-- ==== Sys2Proof/Laws/Admission.lean ====
section
/-! SUPPORT. What each function of Machine/Admission.lean touches: one lemma per function that answers a state. -/

set_option linter.tactic.unusedName false

namespace Sys2Proof.Machine

theorem pathRefused_touches {M : Nat} {r : State} (a0 : Sys2Proof.CmdCtx) (a1 : Nat) (a2 : Nat) (s : State) (hs : Touches M r s) (hm : 0x1d6 ||| M = M) :
    Touches M r (pathRefused a0 a1 a2 s) := by
  refine Touches.step hs ?_ hm
  clear hs hm r M
  unfold pathRefused
  repeat' first
    | with_reducible assumption
    | with_reducible apply Touches.refl
    | ((with_reducible apply complete_touches); (case hm => rfl))
    | ((with_reducible apply raise_touches); (case hm => rfl))

theorem sidHops_touches {M : Nat} {r : State} (a0 : Nat) (a1 : Nat) (a2 : Stream) (s : State) (hs : Touches M r s) (hm : 0x400 ||| M = M) :
    Touches M r (sidHops a0 a1 a2 s) := by
  refine Touches.step hs ?_ hm
  clear hs hm r M
  unfold sidHops
  repeat' first
    | with_reducible assumption
    | (intro _; try dsimp -zeta only)
    | with_reducible apply Touches.refl
    | with_reducible apply Touches.ite
    | ((with_reducible apply State.modTab_touches); (case hm => rfl))
    | with_reducible apply Touches.foldlD

theorem tellMismatch_touches {M : Nat} {r : State} (a0 : Nat) (a1 : Nat) (a2 : Nat) (s : State) (hs : Touches M r s) (hm : 0x1c6 ||| M = M) :
    Touches M r (tellMismatch a0 a1 a2 s) := by
  refine Touches.step hs ?_ hm
  clear hs hm r M
  unfold tellMismatch
  repeat' first
    | with_reducible assumption
    | with_reducible apply Touches.refl
    | ((with_reducible apply raise_touches); (case hm => rfl))

theorem partsLost_touches {M : Nat} {r : State} (a0 : Nat) (a1 : Nat) (a2 : List Part) (s : State) (hs : Touches M r s) (hm : 0x30004 ||| M = M) :
    Touches M r (partsLost a0 a1 a2 s) := by
  refine Touches.step hs ?_ hm
  clear hs hm r M
  unfold partsLost
  repeat' first
    | with_reducible assumption
    | (intro _; try dsimp -zeta only)
    | with_reducible apply Touches.refl
    | ((with_reducible apply faultDiscard_touches); (case hm => rfl))
    | with_reducible apply Touches.foldlD

theorem purgeBatch_touches {M : Nat} {r : State} (a0 : Nat) (a1 : Nat) (s : State) (hs : Touches M r s) (hm : 0xb21d6 ||| M = M) :
    Touches M r (purgeBatch a0 a1 s) := by
  refine Touches.step hs ?_ hm
  clear hs hm r M
  unfold purgeBatch
  repeat' first
    | with_reducible assumption
    | with_reducible apply Touches.refl
    | (extract_lets -underBinder +onlyGivenNames x; (have hty : TypeOf x = State := by with_reducible rfl); clear hty; apply Touches.cut 0xb21d6 s x; (case' kk => (clear_value x; intro _)); (case' vv => (unfold x; clear x)))
    | (extract_lets -underBinder +onlyGivenNames x; try clear_value x)
    | with_reducible apply Touches.ite
    | ((with_reducible apply partsLost_touches); (case hm => rfl))
    | ((with_reducible apply release_touches); (case hm => rfl))
    | ((with_reducible apply State.modGw_touches); (case hm => rfl))
    | split

theorem purgeQueue_touches {M : Nat} {r : State} (a0 : Nat) (a1 : Nat) (s : State) (hs : Touches M r s) (hm : 0x321d6 ||| M = M) :
    Touches M r (purgeQueue a0 a1 s) := by
  refine Touches.step hs ?_ hm
  clear hs hm r M
  unfold purgeQueue
  repeat' first
    | with_reducible assumption
    | (intro _; try dsimp -zeta only)
    | (extract_lets -underBinder +onlyGivenNames x; (have hty : TypeOf x = State := by with_reducible rfl); clear hty; apply Touches.cut 0x321d6 s x; (case' kk => (clear_value x; intro _)); (case' vv => (unfold x; clear x)))
    | (extract_lets -underBinder +onlyGivenNames x; try clear_value x)
    | with_reducible apply Touches.refl
    | with_reducible apply Touches.ite
    | ((with_reducible apply discardAll_touches); (case hm => rfl))
    | ((with_reducible apply keepInQueue_touches); (case hm => rfl))
    | ((with_reducible apply putBuf_touches); (case hm => rfl))
    | ((with_reducible apply partsLost_touches); (case hm => rfl))
    | with_reducible apply Touches.foldlD
    | split

theorem forgetEpoch_touches {M : Nat} {r : State} (a0 : Nat) (s : State) (hs : Touches M r s) (hm : 0x2000000 ||| M = M) :
    Touches M r (forgetEpoch a0 s) := by
  refine Touches.step hs ?_ hm
  clear hs hm r M
  unfold forgetEpoch
  repeat' first
    | with_reducible assumption
    | with_reducible apply Touches.refl
    | (extract_lets -underBinder +onlyGivenNames x; (have hty : TypeOf x = State := by with_reducible rfl); clear hty; apply Touches.cut 0x2000000 s x; (case' kk => (clear_value x; intro _)); (case' vv => (unfold x; clear x)))
    | (extract_lets -underBinder +onlyGivenNames x; try clear_value x)
    | ((with_reducible apply Touches.flash); (case hm => rfl))

theorem withStreams_touches {M : Nat} {r : State} (a0 : Keyed Stream) (s : State) (hs : Touches M r s) (hm : 0x221d6 ||| M = M) :
    Touches M r (withStreams a0 s) := by
  refine Touches.step hs ?_ hm
  clear hs hm r M
  unfold withStreams
  repeat' first
    | with_reducible assumption
    | with_reducible apply Touches.refl
    | (extract_lets -underBinder +onlyGivenNames x; (have hty : TypeOf x = State := by with_reducible rfl); clear hty; apply Touches.cut 0x221d6 s x; (case' kk => (clear_value x; intro _)); (case' vv => (unfold x; clear x)))
    | (extract_lets -underBinder +onlyGivenNames x; try clear_value x)
    | ((with_reducible apply sillAll_touches); (case hm => rfl))
    | ((with_reducible apply settleEnergy_touches); (case hm => rfl))
    | ((with_reducible apply Touches.streams); (case hm => rfl))

theorem State.putStream_touches {M : Nat} {r : State} (s : State) (a1 : Nat) (a2 : Stream) (hs : Touches M r s) (hm : 0x221d6 ||| M = M) :
    Touches M r (State.putStream s a1 a2) := by
  refine Touches.step hs ?_ hm
  clear hs hm r M
  unfold State.putStream
  repeat' first
    | with_reducible assumption
    | with_reducible apply Touches.refl
    | ((with_reducible apply withStreams_touches); (case hm => rfl))

theorem sendAdm_touches {M : Nat} {r : State} (a0 : Nat) (a1 : Sys2Proof.AdmMsg) (s : State) (hs : Touches M r s) (hm : 0x800014 ||| M = M) :
    Touches M r (sendAdm a0 a1 s) := by
  refine Touches.step hs ?_ hm
  clear hs hm r M
  unfold sendAdm
  repeat' first
    | with_reducible assumption
    | with_reducible apply Touches.refl
    | ((with_reducible apply sendOn_touches); (case hm => rfl))

theorem answerStream_touches {M : Nat} {r : State} (a0 : Stream) (a1 : Nat) (a2 : Sys2Proof.Bytes) (s : State) (hs : Touches M r s) (hm : 0xd0 ||| M = M) :
    Touches M r (answerStream a0 a1 a2 s) := by
  refine Touches.step hs ?_ hm
  clear hs hm r M
  unfold answerStream
  repeat' first
    | with_reducible assumption
    | with_reducible apply Touches.refl
    | ((with_reducible apply complete_touches); (case hm => rfl))
    | split

theorem rerunRefused_touches {M : Nat} {r : State} (a0 : Nat) (a1 : Nat) (a2 : Bool) (s : State) (hs : Touches M r s) (hm : 0x8221d6 ||| M = M) :
    Touches M r (rerunRefused a0 a1 a2 s) := by
  refine Touches.step hs ?_ hm
  clear hs hm r M
  unfold rerunRefused
  repeat' first
    | with_reducible assumption
    | with_reducible apply Touches.refl
    | (extract_lets -underBinder +onlyGivenNames x; (have hty : TypeOf x = State := by with_reducible rfl); clear hty; apply Touches.cut 0x8221d6 s x; (case' kk => (clear_value x; intro _)); (case' vv => (unfold x; clear x)))
    | (extract_lets -underBinder +onlyGivenNames x; try clear_value x)
    | with_reducible apply Touches.ite
    | ((with_reducible apply sendAdm_touches); (case hm => rfl))
    | ((with_reducible apply State.putStream_touches); (case hm => rfl))
    | ((with_reducible apply raise_touches); (case hm => rfl))
    | ((with_reducible apply answerStream_touches); (case hm => rfl))
    | ((with_reducible apply reportStream_touches); (case hm => rfl))
    | split

theorem takeHops_touches {M : Nat} {r : State} (a0 : Nat) (a1 : Nat) (s : State) (hs : Touches M r s) (hm : 0x8221d6 ||| M = M) :
    Touches M r (takeHops a0 a1 s) := by
  refine Touches.step hs ?_ hm
  clear hs hm r M
  unfold takeHops
  repeat' first
    | with_reducible assumption
    | (intro _; try dsimp -zeta only)
    | (extract_lets -underBinder +onlyGivenNames x; (have hty : TypeOf x = State := by with_reducible rfl); clear hty; apply Touches.cut 0x8221d6 s x; (case' kk => (clear_value x; intro _)); (case' vv => (unfold x; clear x)))
    | (extract_lets -underBinder +onlyGivenNames x; try clear_value x)
    | with_reducible apply Touches.refl
    | with_reducible apply Touches.ite
    | ((with_reducible apply sendAdm_touches); (case hm => rfl))
    | ((with_reducible apply State.putStream_touches); (case hm => rfl))
    | with_reducible apply Touches.foldlD
    | split

theorem rerunDone_touches {M : Nat} {r : State} (a0 : Nat) (s : State) (hs : Touches M r s) (hm : 0x8221d6 ||| M = M) :
    Touches M r (rerunDone a0 s) := by
  refine Touches.step hs ?_ hm
  clear hs hm r M
  unfold rerunDone
  repeat' first
    | with_reducible assumption
    | with_reducible apply Touches.refl
    | (extract_lets -underBinder +onlyGivenNames x; (have hty : TypeOf x = State := by with_reducible rfl); clear hty; apply Touches.cut 0x8221d6 s x; (case' kk => (clear_value x; intro _)); (case' vv => (unfold x; clear x)))
    | (extract_lets -underBinder +onlyGivenNames x; try clear_value x)
    | with_reducible apply Touches.ite
    | ((with_reducible apply takeHops_touches); (case hm => rfl))
    | ((with_reducible apply State.putStream_touches); (case hm => rfl))
    | ((with_reducible apply answerStream_touches); (case hm => rfl))
    | ((with_reducible apply reportStream_touches); (case hm => rfl))
    | split

theorem dropTables_touches {M : Nat} {r : State} (a0 : Nat) (s : State) (hs : Touches M r s) (hm : 0x400 ||| M = M) :
    Touches M r (dropTables a0 s) := by
  refine Touches.step hs ?_ hm
  clear hs hm r M
  unfold dropTables
  repeat' first
    | with_reducible assumption
    | (intro _; try dsimp -zeta only)
    | (extract_lets -underBinder +onlyGivenNames x; (have hty : TypeOf x = State := by with_reducible rfl); clear hty; apply Touches.cut 0x400 s x; (case' kk => (clear_value x; intro _)); (case' vv => (unfold x; clear x)))
    | (extract_lets -underBinder +onlyGivenNames x; try clear_value x)
    | with_reducible apply Touches.refl
    | ((with_reducible apply State.modTab_touches); (case hm => rfl))
    | with_reducible apply Touches.foldlD

theorem purge_touches {M : Nat} {r : State} (a0 : Nat) (s : State) (hs : Touches M r s) (hm : 0xb21d6 ||| M = M) :
    Touches M r (purge a0 s) := by
  refine Touches.step hs ?_ hm
  clear hs hm r M
  unfold purge
  repeat' first
    | with_reducible assumption
    | (intro _; try dsimp -zeta only)
    | (extract_lets -underBinder +onlyGivenNames x; (have hty : TypeOf x = State := by with_reducible rfl); clear hty; apply Touches.cut 0xb21d6 s x; (case' kk => (clear_value x; intro _)); (case' vv => (unfold x; clear x)))
    | (extract_lets -underBinder +onlyGivenNames x; try clear_value x)
    | with_reducible apply Touches.refl
    | ((with_reducible apply purgeQueue_touches); (case hm => rfl))
    | ((with_reducible apply loadedDrop_touches); (case hm => rfl))
    | ((with_reducible apply purgeBatch_touches); (case hm => rfl))
    | ((with_reducible apply batchDiscard_touches); (case hm => rfl))
    | ((with_reducible apply keepInQueue_touches); (case hm => rfl))
    | ((with_reducible apply discardAll_touches); (case hm => rfl))
    | ((with_reducible apply State.setQueue_touches); (case hm => rfl))
    | ((with_reducible apply release_touches); (case hm => rfl))
    | with_reducible apply Touches.foldlD
    | split
    | ((with_reducible apply Touches.mem); (case hm => rfl))

theorem freeStream_touches {M : Nat} {r : State} (a0 : Nat) (s : State) (hs : Touches M r s) (hm : 0xb25d6 ||| M = M) :
    Touches M r (freeStream a0 s) := by
  refine Touches.step hs ?_ hm
  clear hs hm r M
  unfold freeStream
  repeat' first
    | with_reducible assumption
    | with_reducible apply Touches.refl
    | (extract_lets -underBinder +onlyGivenNames x; (have hty : TypeOf x = State := by with_reducible rfl); clear hty; apply Touches.cut 0xb25d6 s x; (case' kk => (clear_value x; intro _)); (case' vv => (unfold x; clear x)))
    | (extract_lets -underBinder +onlyGivenNames x; try clear_value x)
    | ((with_reducible apply dropTables_touches); (case hm => rfl))
    | ((with_reducible apply purge_touches); (case hm => rfl))
    | ((with_reducible apply withStreams_touches); (case hm => rfl))

theorem withdrawPaths_touches {M : Nat} {r : State} (a0 : Nat) (a1 : Stream) (s : State) (hs : Touches M r s) (hm : 0x800014 ||| M = M) :
    Touches M r (withdrawPaths a0 a1 s) := by
  refine Touches.step hs ?_ hm
  clear hs hm r M
  unfold withdrawPaths
  repeat' first
    | with_reducible assumption
    | (intro _; try dsimp -zeta only)
    | with_reducible apply Touches.refl
    | ((with_reducible apply sendAdm_touches); (case hm => rfl))
    | with_reducible apply Touches.foldlD

theorem commitFailed_touches {M : Nat} {r : State} (a0 : Nat) (s : State) (hs : Touches M r s) (hm : 0x8b25d6 ||| M = M) :
    Touches M r (commitFailed a0 s) := by
  refine Touches.step hs ?_ hm
  clear hs hm r M
  unfold commitFailed
  repeat' first
    | with_reducible assumption
    | with_reducible apply Touches.refl
    | ((with_reducible apply answerStream_touches); (case hm => rfl))
    | ((with_reducible apply reportStream_touches); (case hm => rfl))
    | ((with_reducible apply freeStream_touches); (case hm => rfl))
    | ((with_reducible apply withdrawPaths_touches); (case hm => rfl))
    | split

theorem ownedEntry_touches {M : Nat} {r : State} (a0 : Nat) (a1 : Stream) (s : State) (hs : Touches M r s) (hm : 0x5c6 ||| M = M) :
    Touches M r (ownedEntry a0 a1 s) := by
  refine Touches.step hs ?_ hm
  clear hs hm r M
  unfold ownedEntry
  repeat' first
    | with_reducible assumption
    | (intro _; try dsimp -zeta only)
    | (extract_lets -underBinder +onlyGivenNames x; (have hty : TypeOf x = State := by with_reducible rfl); clear hty; apply Touches.cut 0x5c6 s x; (case' kk => (clear_value x; intro _)); (case' vv => (unfold x; clear x)))
    | (extract_lets -underBinder +onlyGivenNames x; try clear_value x)
    | with_reducible apply Touches.refl
    | with_reducible apply Touches.ite
    | ((with_reducible apply tblWrite_touches); (case hm => rfl))
    | with_reducible apply Touches.foldlD
    | ((with_reducible apply Touches.fst); (case eqn => assumption))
* * * *
- WORK ORDER
Output the lines above exactly, but only those between the line holding "(hm : 0xb25d6" and the line holding "apply Touches.cut 0xb25d6", inclusive.

- SOLUTION TO THE PROBLEM
theorem freeStream_touches {M : Nat} {r : State} (a0 : Nat) (s : State) (hs : Touches M r s) (hm : 0xb25d6 ||| M = M) :
    Touches M r (freeStream a0 s) := by
  refine Touches.step hs ?_ hm
  clear hs hm r M
  unfold freeStream
  repeat' first
    | with_reducible assumption
    | with_reducible apply Touches.refl
    | (extract_lets -underBinder +onlyGivenNames x; (have hty : TypeOf x = State := by with_reducible rfl); clear hty; apply Touches.cut 0xb25d6 s x; (case' kk => (clear_value x; intro _)); (case' vv => (unfold x; clear x)))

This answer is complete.